/-! ### State.setRoute -/

@[simp] theorem setRoute_pending (i : RouteIx) (r : Option Route) : (s.setRoute i r).pending = s.pending := rfl
@[simp] theorem setRoute_osc (i : RouteIx) (r : Option Route) : (s.setRoute i r).osc = s.osc := rfl
@[simp] theorem setRoute_idleNs (i : RouteIx) (r : Option Route) : (s.setRoute i r).idleNs = s.idleNs := rfl
@[simp] theorem setRoute_resetAsserted (i : RouteIx) (r : Option Route) : (s.setRoute i r).resetAsserted = s.resetAsserted := rfl
@[simp] theorem setRoute_rack (i : RouteIx) (r : Option Route) : (s.setRoute i r).rack = s.rack := rfl
@[simp] theorem setRoute_frac (i : RouteIx) (r : Option Route) : (s.setRoute i r).frac = s.frac := rfl
@[simp] theorem setRoute_fracRem (i : RouteIx) (r : Option Route) : (s.setRoute i r).fracRem = s.fracRem := rfl
@[simp] theorem setRoute_tb (i : RouteIx) (r : Option Route) : (s.setRoute i r).tb = s.tb := rfl
@[simp] theorem setRoute_syncs (i : RouteIx) (r : Option Route) : (s.setRoute i r).syncs = s.syncs := rfl
@[simp] theorem setRoute_ports (i : RouteIx) (r : Option Route) : (s.setRoute i r).ports = s.ports := rfl
@[simp] theorem setRoute_counters (i : RouteIx) (r : Option Route) : (s.setRoute i r).counters = s.counters := rfl
@[simp] theorem setRoute_initDrop (i : RouteIx) (r : Option Route) : (s.setRoute i r).initDrop = s.initDrop := rfl
@[simp] theorem setRoute_captureOverflow (i : RouteIx) (r : Option Route) : (s.setRoute i r).captureOverflow = s.captureOverflow := rfl
@[simp] theorem setRoute_margins (i : RouteIx) (r : Option Route) : (s.setRoute i r).margins = s.margins := rfl
@[simp] theorem setRoute_roster (i : RouteIx) (r : Option Route) : (s.setRoute i r).roster = s.roster := rfl
@[simp] theorem setRoute_admitMinSteps (i : RouteIx) (r : Option Route) : (s.setRoute i r).admitMinSteps = s.admitMinSteps := rfl
@[simp] theorem setRoute_drainLimitMs (i : RouteIx) (r : Option Route) : (s.setRoute i r).drainLimitMs = s.drainLimitMs := rfl
@[simp] theorem setRoute_lines (i : RouteIx) (r : Option Route) : (s.setRoute i r).lines = s.lines := rfl
@[simp] theorem setRoute_panel (i : RouteIx) (r : Option Route) : (s.setRoute i r).panel = s.panel := rfl
@[simp] theorem setRoute_trigs (i : RouteIx) (r : Option Route) : (s.setRoute i r).trigs = s.trigs := rfl
@[simp] theorem setRoute_captures (i : RouteIx) (r : Option Route) : (s.setRoute i r).captures = s.captures := rfl
@[simp] theorem setRoute_captureCount (i : RouteIx) (r : Option Route) : (s.setRoute i r).captureCount = s.captureCount := rfl
@[simp] theorem setRoute_lead (i : RouteIx) (r : Option Route) : (s.setRoute i r).lead = s.lead := rfl
@[simp] theorem setRoute_writing (i : RouteIx) (r : Option Route) : (s.setRoute i r).writing = s.writing := rfl
@[simp] theorem setRoute_waiting (i : RouteIx) (r : Option Route) : (s.setRoute i r).waiting = s.waiting := rfl
@[simp] theorem setRoute_ready (i : RouteIx) (r : Option Route) : (s.setRoute i r).ready = s.ready := rfl
@[simp] theorem setRoute_agingEnds (i : RouteIx) (r : Option Route) : (s.setRoute i r).agingEnds = s.agingEnds := rfl
@[simp] theorem setRoute_agingInterval (i : RouteIx) (r : Option Route) : (s.setRoute i r).agingInterval = s.agingInterval := rfl
@[simp] theorem setRoute_highMark (i : RouteIx) (r : Option Route) : (s.setRoute i r).highMark = s.highMark := rfl
@[simp] theorem setRoute_lowMark (i : RouteIx) (r : Option Route) : (s.setRoute i r).lowMark = s.lowMark := rfl
@[simp] theorem setRoute_holdTime (i : RouteIx) (r : Option Route) : (s.setRoute i r).holdTime = s.holdTime := rfl
@[simp] theorem setRoute_pool (i : RouteIx) (r : Option Route) : (s.setRoute i r).pool = s.pool := rfl
@[simp] theorem setRoute_egress (i : RouteIx) (r : Option Route) : (s.setRoute i r).egress = s.egress := rfl
@[simp] theorem setRoute_holds (i : RouteIx) (r : Option Route) : (s.setRoute i r).holds = s.holds := rfl
@[simp] theorem setRoute_access (i : RouteIx) (r : Option Route) : (s.setRoute i r).access = s.access := rfl
@[simp] theorem setRoute_clients (i : RouteIx) (r : Option Route) : (s.setRoute i r).clients = s.clients := rfl
@[simp] theorem setRoute_outstanding (i : RouteIx) (r : Option Route) : (s.setRoute i r).outstanding = s.outstanding := rfl
@[simp] theorem setRoute_rcp (i : RouteIx) (r : Option Route) : (s.setRoute i r).rcp = s.rcp := rfl
@[simp] theorem setRoute_port (i : RouteIx) (r : Option Route) (m : Link) : (s.setRoute i r).port m = s.port m := rfl
@[simp] theorem setRoute_entry (i : RouteIx) (r : Option Route) (m : Link) : (s.setRoute i r).entry m = s.entry m := rfl
@[simp] theorem setRoute_margin (i : RouteIx) (r : Option Route) (m : Link) : (s.setRoute i r).margin m = s.margin m := rfl
@[simp] theorem setRoute_line (i : RouteIx) (r : Option Route) (m : Link) : (s.setRoute i r).line m = s.line m := rfl
@[simp] theorem setRoute_sync (i : RouteIx) (r : Option Route) (m : Link) : (s.setRoute i r).sync m = s.sync m := rfl
@[simp] theorem setRoute_queues (i : RouteIx) (r : Option Route) (m : Link) : (s.setRoute i r).queues m = s.queues m := rfl
@[simp] theorem setRoute_trig (i : RouteIx) (r : Option Route) (j : TrigIx) : (s.setRoute i r).trig j = s.trig j := rfl
@[simp] theorem setRoute_slot (i : RouteIx) (r : Option Route) (j : SlotIx) : (s.setRoute i r).slot j = s.slot j := rfl
@[simp] theorem setRoute_client (i : RouteIx) (r : Option Route) (rq2 : Requester) : (s.setRoute i r).client rq2 = s.client rq2 := rfl
@[simp] theorem setRoute_counter (i : RouteIx) (r : Option Route) (m : Link) (d : LinkCounter) : (s.setRoute i r).counter m d = s.counter m d := rfl

/-! ### State.setSlot -/

@[simp] theorem setSlot_pending (i : SlotIx) (sl : Option Slot) : (s.setSlot i sl).pending = s.pending := rfl
@[simp] theorem setSlot_osc (i : SlotIx) (sl : Option Slot) : (s.setSlot i sl).osc = s.osc := rfl
@[simp] theorem setSlot_idleNs (i : SlotIx) (sl : Option Slot) : (s.setSlot i sl).idleNs = s.idleNs := rfl
@[simp] theorem setSlot_resetAsserted (i : SlotIx) (sl : Option Slot) : (s.setSlot i sl).resetAsserted = s.resetAsserted := rfl
@[simp] theorem setSlot_rack (i : SlotIx) (sl : Option Slot) : (s.setSlot i sl).rack = s.rack := rfl
@[simp] theorem setSlot_frac (i : SlotIx) (sl : Option Slot) : (s.setSlot i sl).frac = s.frac := rfl
@[simp] theorem setSlot_fracRem (i : SlotIx) (sl : Option Slot) : (s.setSlot i sl).fracRem = s.fracRem := rfl
@[simp] theorem setSlot_tb (i : SlotIx) (sl : Option Slot) : (s.setSlot i sl).tb = s.tb := rfl
@[simp] theorem setSlot_syncs (i : SlotIx) (sl : Option Slot) : (s.setSlot i sl).syncs = s.syncs := rfl
@[simp] theorem setSlot_ports (i : SlotIx) (sl : Option Slot) : (s.setSlot i sl).ports = s.ports := rfl
@[simp] theorem setSlot_counters (i : SlotIx) (sl : Option Slot) : (s.setSlot i sl).counters = s.counters := rfl
@[simp] theorem setSlot_initDrop (i : SlotIx) (sl : Option Slot) : (s.setSlot i sl).initDrop = s.initDrop := rfl
@[simp] theorem setSlot_captureOverflow (i : SlotIx) (sl : Option Slot) : (s.setSlot i sl).captureOverflow = s.captureOverflow := rfl
@[simp] theorem setSlot_margins (i : SlotIx) (sl : Option Slot) : (s.setSlot i sl).margins = s.margins := rfl
@[simp] theorem setSlot_roster (i : SlotIx) (sl : Option Slot) : (s.setSlot i sl).roster = s.roster := rfl
@[simp] theorem setSlot_admitMinSteps (i : SlotIx) (sl : Option Slot) : (s.setSlot i sl).admitMinSteps = s.admitMinSteps := rfl
@[simp] theorem setSlot_drainLimitMs (i : SlotIx) (sl : Option Slot) : (s.setSlot i sl).drainLimitMs = s.drainLimitMs := rfl
@[simp] theorem setSlot_lines (i : SlotIx) (sl : Option Slot) : (s.setSlot i sl).lines = s.lines := rfl
@[simp] theorem setSlot_panel (i : SlotIx) (sl : Option Slot) : (s.setSlot i sl).panel = s.panel := rfl
@[simp] theorem setSlot_trigs (i : SlotIx) (sl : Option Slot) : (s.setSlot i sl).trigs = s.trigs := rfl
@[simp] theorem setSlot_captures (i : SlotIx) (sl : Option Slot) : (s.setSlot i sl).captures = s.captures := rfl
@[simp] theorem setSlot_captureCount (i : SlotIx) (sl : Option Slot) : (s.setSlot i sl).captureCount = s.captureCount := rfl
@[simp] theorem setSlot_lead (i : SlotIx) (sl : Option Slot) : (s.setSlot i sl).lead = s.lead := rfl
@[simp] theorem setSlot_routes (i : SlotIx) (sl : Option Slot) : (s.setSlot i sl).routes = s.routes := rfl
@[simp] theorem setSlot_writing (i : SlotIx) (sl : Option Slot) : (s.setSlot i sl).writing = s.writing := rfl
@[simp] theorem setSlot_waiting (i : SlotIx) (sl : Option Slot) : (s.setSlot i sl).waiting = s.waiting := rfl
@[simp] theorem setSlot_ready (i : SlotIx) (sl : Option Slot) : (s.setSlot i sl).ready = s.ready := rfl
@[simp] theorem setSlot_agingEnds (i : SlotIx) (sl : Option Slot) : (s.setSlot i sl).agingEnds = s.agingEnds := rfl
@[simp] theorem setSlot_agingInterval (i : SlotIx) (sl : Option Slot) : (s.setSlot i sl).agingInterval = s.agingInterval := rfl
@[simp] theorem setSlot_highMark (i : SlotIx) (sl : Option Slot) : (s.setSlot i sl).highMark = s.highMark := rfl
@[simp] theorem setSlot_lowMark (i : SlotIx) (sl : Option Slot) : (s.setSlot i sl).lowMark = s.lowMark := rfl
@[simp] theorem setSlot_holdTime (i : SlotIx) (sl : Option Slot) : (s.setSlot i sl).holdTime = s.holdTime := rfl
@[simp] theorem setSlot_egress (i : SlotIx) (sl : Option Slot) : (s.setSlot i sl).egress = s.egress := rfl
@[simp] theorem setSlot_holds (i : SlotIx) (sl : Option Slot) : (s.setSlot i sl).holds = s.holds := rfl
@[simp] theorem setSlot_access (i : SlotIx) (sl : Option Slot) : (s.setSlot i sl).access = s.access := rfl
@[simp] theorem setSlot_clients (i : SlotIx) (sl : Option Slot) : (s.setSlot i sl).clients = s.clients := rfl
@[simp] theorem setSlot_outstanding (i : SlotIx) (sl : Option Slot) : (s.setSlot i sl).outstanding = s.outstanding := rfl
@[simp] theorem setSlot_rcp (i : SlotIx) (sl : Option Slot) : (s.setSlot i sl).rcp = s.rcp := rfl
@[simp] theorem setSlot_port (i : SlotIx) (sl : Option Slot) (m : Link) : (s.setSlot i sl).port m = s.port m := rfl
@[simp] theorem setSlot_entry (i : SlotIx) (sl : Option Slot) (m : Link) : (s.setSlot i sl).entry m = s.entry m := rfl
@[simp] theorem setSlot_margin (i : SlotIx) (sl : Option Slot) (m : Link) : (s.setSlot i sl).margin m = s.margin m := rfl
@[simp] theorem setSlot_line (i : SlotIx) (sl : Option Slot) (m : Link) : (s.setSlot i sl).line m = s.line m := rfl
@[simp] theorem setSlot_sync (i : SlotIx) (sl : Option Slot) (m : Link) : (s.setSlot i sl).sync m = s.sync m := rfl
@[simp] theorem setSlot_queues (i : SlotIx) (sl : Option Slot) (m : Link) : (s.setSlot i sl).queues m = s.queues m := rfl
@[simp] theorem setSlot_trig (i : SlotIx) (sl : Option Slot) (j : TrigIx) : (s.setSlot i sl).trig j = s.trig j := rfl
@[simp] theorem setSlot_route (i : SlotIx) (sl : Option Slot) (j : RouteIx) : (s.setSlot i sl).route j = s.route j := rfl
@[simp] theorem setSlot_client (i : SlotIx) (sl : Option Slot) (rq2 : Requester) : (s.setSlot i sl).client rq2 = s.client rq2 := rfl
@[simp] theorem setSlot_counter (i : SlotIx) (sl : Option Slot) (m : Link) (d : LinkCounter) : (s.setSlot i sl).counter m d = s.counter m d := rfl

EXERCISE INSTRUCTIONS:
Please give back exactly the lines of the listing above that run from the one containing "sl).trigs = s.trigs := rfl" through the one containing "sl).agingInterval = s.agingInterval := rfl", and only those.

ANSWER TO THIS TASK:
@[simp] theorem setSlot_trigs (i : SlotIx) (sl : Option Slot) : (s.setSlot i sl).trigs = s.trigs := rfl
@[simp] theorem setSlot_captures (i : SlotIx) (sl : Option Slot) : (s.setSlot i sl).captures = s.captures := rfl
@[simp] theorem setSlot_captureCount (i : SlotIx) (sl : Option Slot) : (s.setSlot i sl).captureCount = s.captureCount := rfl
@[simp] theorem setSlot_lead (i : SlotIx) (sl : Option Slot) : (s.setSlot i sl).lead = s.lead := rfl
@[simp] theorem setSlot_routes (i : SlotIx) (sl : Option Slot) : (s.setSlot i sl).routes = s.routes := rfl
@[simp] theorem setSlot_writing (i : SlotIx) (sl : Option Slot) : (s.setSlot i sl).writing = s.writing := rfl
@[simp] theorem setSlot_waiting (i : SlotIx) (sl : Option Slot) : (s.setSlot i sl).waiting = s.waiting := rfl
@[simp] theorem setSlot_ready (i : SlotIx) (sl : Option Slot) : (s.setSlot i sl).ready = s.ready := rfl
@[simp] theorem setSlot_agingEnds (i : SlotIx) (sl : Option Slot) : (s.setSlot i sl).agingEnds = s.agingEnds := rfl
@[simp] theorem setSlot_agingInterval (i : SlotIx) (sl : Option Slot) : (s.setSlot i sl).agingInterval = s.agingInterval := rfl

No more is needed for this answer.